The applicant’s complete response, with attachments, is at
Exhibit D.
________________________________________________________________
THE BOARD CONCLUDES THAT:
1. The applicant has exhausted all remedies provided by
existing law or regulations.
2. The application was timely filed.
3. Insufficient relevant evidence has been presented to
demonstrate the existence of an error or injustice. We took
notice of the applicant’s complete submission in judging the
merits of this case; however, we find insufficient evidence of
an error or injustice to warrant corrective action. The facts
and opinions stated in the advisory opinion appear to be based
on the evidence of record and have not been adequately rebutted
by the applicant; most notably, that the program was not in
effect at the time of the applicant’s retirement. Therefore, in
the absence of evidence to the contrary, we find no basis to
recommend granting the relief sought in this application.
4. The applicant's case is adequately documented and it has not
been shown that a personal appearance with or without counsel
will materially add to our understanding of the issues involved.

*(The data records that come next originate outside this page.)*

/-- The hypotheses of Obligations.LoadInstantsAndShadows can be met. -/
theorem witness_LoadInstantsAndShadows :
    (∃ (s : State) (g : Fin 8), Acts s ∧ (∀ (t : Tx), t ∈ pendingTxs s.dev → t.kind ≠ 1) ∧ ((group s.dev ↑g).running =
      false ∨ (group s.dev ↑g).staged = true ∨ BitVec.toNat s.dev.ltb + 16 < (group s.dev ↑g).nextLi)) ∧
    (∃ (s : State) (g : Fin 8), Acts s ∧ (∀ (t : Tx), t ∈ pendingTxs s.dev → t.kind ≠ 1) ∧ (group s.dev ↑g).running =
      true ∧ (group s.dev ↑g).staged = false ∧ (group s.dev ↑g).nextLi ≤ BitVec.toNat s.dev.ltb + 16 ∧ (group s.dev
      ↑g).stopping = false ∧ (group s.dev ↑g).pending = none) ∧
    (∃ (s : State) (g : Fin 8), Acts s ∧ (∀ (t : Tx), t ∈ pendingTxs s.dev → t.kind ≠ 1) ∧ (group s.dev ↑g).running =
      true ∧ (group s.dev ↑g).staged = false ∧ (group s.dev ↑g).nextLi ≤ BitVec.toNat s.dev.ltb + 16 ∧ (group s.dev
      ↑g).stopping = false ∧ ∃ q ∈ (group s.dev ↑g).pending, True) ∧
    (∃ (s : State) (g : Fin 8), Acts s ∧ ((group s.dev ↑g).running = false ∨ (group s.dev ↑g).staged = false ∨
      BitVec.toNat s.dev.ltb < (group s.dev ↑g).nextLi)) ∧
    (∃ (s : State) (g : Fin 8), Acts s ∧ (group s.dev ↑g).running = true ∧ (group s.dev ↑g).staged = true ∧ (group
      s.dev ↑g).nextLi ≤ BitVec.toNat s.dev.ltb ∧ (group s.dev ↑g).stopping = false) ∧
    (∃ (s : State) (g : Fin 8), Acts s ∧ ((group s.dev ↑g).running = false ∨ (group s.dev ↑g).loaded = false ∨
      BitVec.toNat s.dev.ltb < (group s.dev ↑g).comingStart)) ∧
    (∃ (s : State) (g : Fin 8), Acts s ∧ (group s.dev ↑g).running = true ∧ (group s.dev ↑g).loaded = true ∧ (group
      s.dev ↑g).comingStart ≤ BitVec.toNat s.dev.ltb) ∧
    (∃ (s : State) (i : Initiator) (r : PwmShadow) (v : Word), Acts s ∧ WriteReaches s.dev i (shadowAddr r) ∧
      (rangesOkAt (shadowAddr r) v = false ∨ (pwmCheck s.dev (storePlain (shadowAddr r) v s.dev) (shadowAddr
      r)).isSome = true)) ∧
    (∃ (s : State) (i : Initiator) (r : PwmShadow) (v : Word), Acts s ∧ WriteReaches s.dev i (shadowAddr r) ∧
      rangesOkAt (shadowAddr r) v = true ∧ pwmCheck s.dev (storePlain (shadowAddr r) v s.dev) (shadowAddr r) = none ∧
      (∀ (g : Fin 8), r ≠ PwmShadow.period g)) ∧
    (∃ (s : State) (i : Initiator) (l : Fin 32) (v : Word), Acts s ∧ WriteReaches s.dev i (PWM_PLnn_DUTY ↑l) ∧
      rangesOkAt (PWM_PLnn_DUTY ↑l) v = true ∧ (∀ (n : Fin 5), i ≠ Initiator.engine n)) ∧
    (∃ (s : State) (i : Initiator) (g : Fin 8) (v : Word), Acts s ∧ WriteReaches s.dev i (PWM_CGg_PERIOD ↑g) ∧
      rangesOkAt (PWM_CGg_PERIOD ↑g) v = true ∧ pwmCheck s.dev (storePlain (PWM_CGg_PERIOD ↑g) v s.dev)
      (PWM_CGg_PERIOD ↑g) = none) :=
  ⟨⟨up, 1, by unfold Acts; decide +kernel⟩,
   ⟨(pw {gr with nextLi := 100016} [(PWM_PLnn_DUTY 2, 0x1234)]), 1, by unfold Acts; decide +kernel⟩,
   ⟨(pw {gr with nextLi := 100016, paired := true, pending := some ⟨50000, 0, 0⟩} [(PWM_PLnn_DUTY 2, 0x1234)] {}), 1,
     by unfold Acts; decide +kernel⟩,
   ⟨up, 1, by unfold Acts; decide +kernel⟩,
   ⟨(pw {gr with nextLi := 100000, staged := true, stagedPeriod := 44000} [] {staged := lv}), 1,
     by unfold Acts; decide +kernel⟩,
   ⟨up, 1, by unfold Acts; decide +kernel⟩,
   ⟨(pw {gr with comingStart := 100000}), 1, by unfold Acts; decide +kernel⟩,
   ⟨(pw gr), .px0, (.period 1), 1, by unfold Acts WriteReaches; decide +kernel⟩,
   ⟨(pw gr), .px0, (.dt 2), 0x00100010, by unfold Acts WriteReaches; decide +kernel⟩,
   ⟨(pw gr), .px0, 2, 0xFFFF8000, by unfold Acts WriteReaches; decide +kernel⟩,
   ⟨(pw gr), .px0, 1, 50000, by unfold Acts WriteReaches; decide +kernel⟩⟩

Therefore, the request for a hearing is not favorably
considered.
___________________________________________________________________
THE BOARD DETERMINES THAT:
The applicant be notified that the evidence presented did not
demonstrate the existence of material error or injustice; that the
application was denied without a personal appearance; and that the
application will only be reconsidered upon the submission of newly
discovered relevant evidence not considered with this application
3
, Panel Chair
, Member
, Member
The following members of the Board considered AFBCMR Docket
Number BC-2012-02439 in Executive Session on 11 February 2013,
under the provisions of AFI 36-2603:
The following documentary evidence was considered:
Exhibit A. DD Form 149, dtd 1 Jun 12, w/atchs.
Exhibit B. Letter, AFPC/DPSIT, dtd 19 Jun 12.
Exhibit C. Letter, SAF/MRBR, dtd 26 Jul 12,
Exhibit D. Letter, Applicant’s Response, dtd 10 Aug 12, w/atchs.